Segment Start: MATERIAL FOR THIS EXERCISE
/-! Run control (R946 to R955, R1022). -/
/-- A dump still holds records of a partition of the mask. -/
def dumpHolds (c : Ctl) (mask : Nat) : Bool :=
  c.dump.queue.any (fun r => decide (r.mask &&& mask ≠ 0)) ||
  (match c.dump.running with
   | some d => (List.range 32).any (fun p => bitN mask p && d.ents.any (fun e => entOfPart c p e && decide (e.state < 2)))
   | none => false)
/-- HALT. -/
def hubHalt (q : HubReq) (c : Ctl) : Ctl × Nat × Nat :=
  let n := passNo c
  let c := debugHaltMask c (hMask q)
  let c := if bitN (hSel q) 0 then debugHaltCe c else c
  let c := if bitN (hSel q) 1 then debugHaltCore c else c
  (c, 0, n)
/-- The pass at which a release or a pass step named for pass `n` applies; a late one is marked, counted and reported (R952). -/
def namedPass (n : Nat) (c : Ctl) : Ctl × Nat :=
  let first := firstPassAfter c c.time.ftc
  if n < first then (raise (cnt1 (hwBit c rBstopStat 2) (hub 0x80C)) 0x3501 noPart (unitOf c 0xD 0) n, first) else (c, n)
/-- A release is armed (R953, R954). -/
def armRelease (p mask : Nat) (c : Ctl) : Ctl :=
  let c := wr (wr64 c (hub 0x60) p) (hub 0x68) mask
  { c with db := { c.db with relArmed := true } }
/-- SEL of a release (R827, R949, R988). -/
def releaseSel (sel : Nat) (c : Ctl) : Ctl :=
  let c := if bitN sel 0 then { c with db := { c.db with ceHalted := false } } else c
  if bitN sel 1 then { c with db := { c.db with coreHalted := false } } else c
/-- RELEASE. -/
def hubRelease (q : HubReq) (c : Ctl) : Ctl × Nat × Nat :=
  let mask := hMask q
  if dumpHolds c mask ∨ (hAt q ∧ mask ≠ 0 ∧ c.db.relArmed) then (c, 0xA, 0)
  else
    let c := releaseSel (hSel q) c
    if hAt q then
      let (c, p) := namedPass (hPass q) c
      (if mask = 0 then c else armRelease p mask c, 0, p % 2 ^ 48)
    else
      let c := if mask = 0 then c else { c with db := { c.db with relSoon := c.db.relSoon ++ [(c.time.ftc, mask)] } }
      (c, 0, if c.time.epoch then firstPassAfter c c.time.ftc % 2 ^ 48 else 2 ^ 48 - 1)
/-- PSTEP: a release and a stop COUNT passes apart. -/
def hubPstep (q : HubReq) (c : Ctl) : Ctl × Nat × Nat :=
  let mask := hMask q
  if dumpHolds c mask ∨ (mask ≠ 0 ∧ c.db.relArmed) then (c, 0xA, 0)
  else
    let (c, p) := namedPass (hPass q) c
    let c := if mask = 0 then c else armRelease p mask c
    ((armBstop c (p + hCount q) mask false (hFab q)).1, 0, p % 2 ^ 48)
/-- BSTOP. -/
def hubBstop (q : HubReq) (c : Ctl) : Ctl × Nat × Nat :=
  let r := armBstop c (hPass q) (hMask q) (bitN (hSel q) 2) (hFab q)
  (r.1, 0, r.2.1 % 2 ^ 48)

/-! Free step (R956, R957, R984, R1022). -/
/-- Why a tile may not be stepped, or 0; after a CHIP-severity event no tile runs (R246). -/
def stepRefused (c : Ctl) (t : Nat) : Nat :=
  let p := tileOwner c t
  if tilesUp c = false ∨ tilesGated c ∨ c.pwr.chip ∨ c.ev.contained ∨ p ≥ 32 then 3
  else if rbit c (ptStat p) 6 = false ∨ ptState c p = 0 ∨ (part c p).resetting ∨ inDump c p then 3
  else if (tile c t).run = .waiting then 9
  else if (tile c t).halted = false then 3
  else 0
/-- The bundle of a step does not issue now (R252, R260, R303). -/
def stepStalls (c : Ctl) (t : Nat) (f : Fetched) : Bool :=
  let b := decodeBundle f.word
  decide ((tile c t).run = .ending) || stallDep c t b ||
    ((causeOf c f.bad t b false true).isNone && (stallBank c t b || stallWait c t b true))
/-- The step: the tile resumes from its recorded state, issues one bundle and halts again; the answer is STATUS and RESULT. -/
def stepBundle (t : Nat) (f : Fetched) (cm : CM) : CM × Nat × Nat :=
  let a := (tile cm.1 t).pc
  let b := decodeBundle f.word
  let bp := (List.range 4).any (fun k => bpHit cm.1 t k a)
  let wp := (List.range 2).any (fun k => wpHit cm.1 t k (tile cm.1 t) b.m)
  let r := attempt cm t b f.bad true false
  let c := r.1
  let st := if (tile c t).halted then 8 else 0
  let c := if st = 8 then c
    else haltTile (enterWait (updTile c t writeAll) t) t 0 0 0
  let c := traceTile c t 0x08 (a * 2 ^ 8)
  let c := updPart c (tileOwner c t) (fun x => { x with noLedger := true })
  let c := wr c (dbtStep t) (st * 2 ^ 24 + b2n wp * 2 ^ 17 + b2n bp * 2 ^ 16 + a)
  ((c, r.2), st, fld c (tlEpc t) 11 0 + b2n bp * 2 ^ 12 + b2n wp * 2 ^ 13)
/-- FSTEP; no answer while its bundle stalls, before STEP_TMO. -/
def hubFstep (q : HubReq) (cm : CM) : CM × Option (Nat × Nat) :=
  let t := hIdx q
  let c := enterWait cm.1 t
  let no := stepRefused c t
  if no ≠ 0 then ((c, cm.2), some (no, 0))
  else
    let go := updTile (if (tile c t).run = .ending then c else loadState c cm.2 t) t (fun x =>
      { x with halted := false, exc := false, quiet := false, run := if x.run = .idle then .run else x.run })
    let (gm, f) := fetched (go, cm.2) t (tile go t).pc
    if stepStalls go t f then
      if c.time.ftc ≥ q.acc + fld c (hub 0x14) 15 0 then
        ((wr c (dbtStep t) (7 * 2 ^ 24 + (tile go t).pc), cm.2), some (7, fld c (tlEpc t) 11 0))
      else ((c, cm.2), none)
    else
      let r := stepBundle t f gm
      (r.1, some r.2)

/-! Execution here (R930, R938, R939). -/
/-- The request in execution is as given. -/
def setReq (c : Ctl) (q : HubReq) : Ctl := { c with db := { c.db with reqs := q :: c.db.reqs.tail } }
/-- The bytes that a WRITE writes: its own, the words of the write FIFO, or those that the host's memory returns; a word that the FIFO
lacks is free (R936, R938). -/
def hubData (q : HubReq) (host : Bytes) (c : Ctl) : Ctl × Bytes :=
  let n := hLen q
  if q.origin = 2 then (c, slice q.bytes 0x10 n)
  else if hInline q then (c, slice q.bytes 0x28 n)
  else if q.origin = 0 then
    let have_ := c.db.wfifo.take (n / 4)
    let c := { c with db := { c.db with wfifo := c.db.wfifo.drop (n / 4) } }
    let r := freeBytes (n - 4 * have_.length) c
    (r.1, have_.flatMap (leBytes 4) ++ r.2)
  else (c, slice host 0 n)
/-- FTC moves to the phase or slot in which the culvert moves a piece: a CULV phase at the tile's router, a CULV slot of the pseudo-channel;
register units are reached at once (R144, R145, R942). None when the boundary of the pass comes first. -/
def moveAt (cls idx a : Nat) (c : Ctl) : Option Ctl :=
  if cls = 0 ∧ inForce c then
    (firstPhase c idx 0x41 (max c.time.ftc c.db.culvAt)).bind (fun f =>
      (reach c f).map (fun c => { c with db := { c.db with culvAt := f + 1 } }))
  else if cls = 0xE then (nextSlot c (pchOf a) 0x41).bind (fun t => (reach c t).map (fun c => useSlot c (pchOf a) t))
  else some c
/-- Moves the pieces of 64 bytes that are left, in ascending order (R942), for as many as the first argument tells: whether all are moved. -/
def movePieces (data : Bytes) : Nat → HubReq → CM → CM × HubReq × Bool
  | 0, q, cm => (cm, q, decide (hLen q ≤ q.moved))
  | f + 1, q, cm =>
    let a := hAddr q + q.moved
    let k := min (hLen q - q.moved) (64 - a % 64)
    if k = 0 then (cm, q, true)
    else match moveAt (hCls q) (hIdx q) a cm.1 with
    | none => (cm, q, false)
    | some c =>
      if hOp q = 1 then
        let r := unitRead (hCls q) (hIdx q) a k (c, cm.2)
        movePieces data f { q with moved := q.moved + k, got := q.got ++ r.2 } r.1
      else movePieces data f { q with moved := q.moved + k } (unitWrite (hCls q) (hIdx q) a (slice data q.moved k) (lateFlits (c, cm.2)))
/-- A READ or WRITE as far as it goes now; one that has pieces left stays at the head of the hub's requests. -/
def hubMove (q : HubReq) (data : Bytes) (cm : CM) : CM × Option (Nat × Nat × List (Nat × Bool)) :=
  let r := movePieces data 66 q cm
  if r.2.2 then
    let got := r.2.1.got
    (r.1, some (if got.any (·.2) then 4 else 0, hLen q, got))
  else ((setReq r.1.1 { r.2.1 with data := some data }, r.1.2), none)
/-- The answer of a request carried out on this Plezor: STATUS, RESULT and words read; none while it goes on. -/
def hubHere (q : HubReq) (host : Bytes) (cm : CM) : CM × Option (Nat × Nat × List (Nat × Bool)) :=
  let n := hLen q
  let ctl (r : Ctl × Nat × Nat) : CM × Option (Nat × Nat × List (Nat × Bool)) := ((r.1, cm.2), some (r.2.1, r.2.2, []))
  if hMoves q = false ∧ ((hAt q ∧ hOp q = 0x11) ∨ hOp q = 0x13 ∨ hOp q = 0x14) ∧ cm.1.time.epoch = false then
    (cm, some (0xB, 0, []))
  else if hMoves q ∧ unitReached cm.1 (hCls q) (hIdx q) (hAddr q) n = false then (cm, some (3, 0, []))
  else match hOp q with
    | 0x01 => hubMove q [] cm
    | 0x02 =>
      if q.origin = 4 then (cm, some (0, 0, []))
      else
        let d := match q.data with | some b => (cm.1, b) | none => hubData q host cm.1
        hubMove q d.2 (d.1, cm.2)
    | 0x10 => ctl (hubHalt q cm.1)
    | 0x11 => ctl (hubRelease q cm.1)
    | 0x13 => ctl (hubPstep q cm.1)
    | 0x14 => ctl (hubBstop q cm.1)
    | _ =>
      let r := hubFstep q cm
      (r.1, r.2.map (fun a => (a.1, a.2, [])))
Segment End: MATERIAL FOR THIS EXERCISE
**REQUIREMENT**:
Wherever "stepRefused" appears in a line of the entries, copy that line.

**REPLY**:
def stepRefused (c : Ctl) (t : Nat) : Nat :=
  let no := stepRefused c t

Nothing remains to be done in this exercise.